Description of the task:
Everything from the line containing "its token. -/" to the end of the data must be duplicated word for word, and nothing else may appear.

================

/-- The record whose FIFO of an engine is served: that of a draining preempted stream while it holds a descriptor that can
go on, else the cluster's own. -/
def State.served (s : State) (k : Nat) (e : Engine) : Nat :=
  match s.fifoOf (300 + k) e with
  | d :: _ => if (s.seqOf (300 + k)).blocked d then k else 300 + k
  | [] => k

/-- TOKEN_WAIT_SATISFIED (R97): the head of an engine's FIFO starts and decrements its token. -/
def execTokenWaitSatisfied (sq : Fin 146) (eng : Engine) (s : State) : Host.Outcome State Fault Refusal :=
  perform s fun s => if sq.val < 144 then (s.startHead (s.served sq.val eng) eng).1 else s

/-- DESCRIPTOR_COMPLETE (R97). -/
def execDescriptorComplete (sq : Fin 146) (eng : Engine) (s : State) : Host.Outcome State Fault Refusal :=
  perform s fun s => if sq.val < 144 then s.completeHead (s.served sq.val eng) eng else s

/-- Load a sequencer with a resumed stream (R117): it walks from the descriptor of which XIDX is a copy. -/
def Seq.resume (q : Seq) (v : StreamSave) : Seq :=
  { q with pt := v.pt, tok := v.tok, lowTok := v.tok, nextX := v.xidx - v.rank, low := v.xidx, hist := [], skip := v.done,
           kdone := v.kdone }

/-- STREAM_RESUME (R117): the stream of the task placed on a cluster is walked again from XIDX. -/
def execStreamResume (cl : Fin 144) (s : State) : Host.Outcome State Fault Refusal :=
  perform s fun s =>
    match (s.clOf cl.val).placed with
    | none => s
    | some (i, t) =>
      match s.taskOf i t with
      | none => s
      | some x =>
        match x.save with
        | none => s
        | some v =>
          let s := s.setTask i t { x with save := none }
          s.setSeq cl.val ((s.seqOf cl.val).resume v)

end Sys2Proof.Machine
end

================

Response:
/-- TOKEN_WAIT_SATISFIED (R97): the head of an engine's FIFO starts and decrements its token. -/
def execTokenWaitSatisfied (sq : Fin 146) (eng : Engine) (s : State) : Host.Outcome State Fault Refusal :=
  perform s fun s => if sq.val < 144 then (s.startHead (s.served sq.val eng) eng).1 else s

/-- DESCRIPTOR_COMPLETE (R97). -/
def execDescriptorComplete (sq : Fin 146) (eng : Engine) (s : State) : Host.Outcome State Fault Refusal :=
  perform s fun s => if sq.val < 144 then s.completeHead (s.served sq.val eng) eng else s

/-- Load a sequencer with a resumed stream (R117): it walks from the descriptor of which XIDX is a copy. -/
def Seq.resume (q : Seq) (v : StreamSave) : Seq :=
  { q with pt := v.pt, tok := v.tok, lowTok := v.tok, nextX := v.xidx - v.rank, low := v.xidx, hist := [], skip := v.done,
           kdone := v.kdone }

/-- STREAM_RESUME (R117): the stream of the task placed on a cluster is walked again from XIDX. -/
def execStreamResume (cl : Fin 144) (s : State) : Host.Outcome State Fault Refusal :=
  perform s fun s =>
    match (s.clOf cl.val).placed with
    | none => s
    | some (i, t) =>
      match s.taskOf i t with
      | none => s
      | some x =>
        match x.save with
        | none => s
        | some v =>
          let s := s.setTask i t { x with save := none }
          s.setSeq cl.val ((s.seqOf cl.val).resume v)

end Sys2Proof.Machine
end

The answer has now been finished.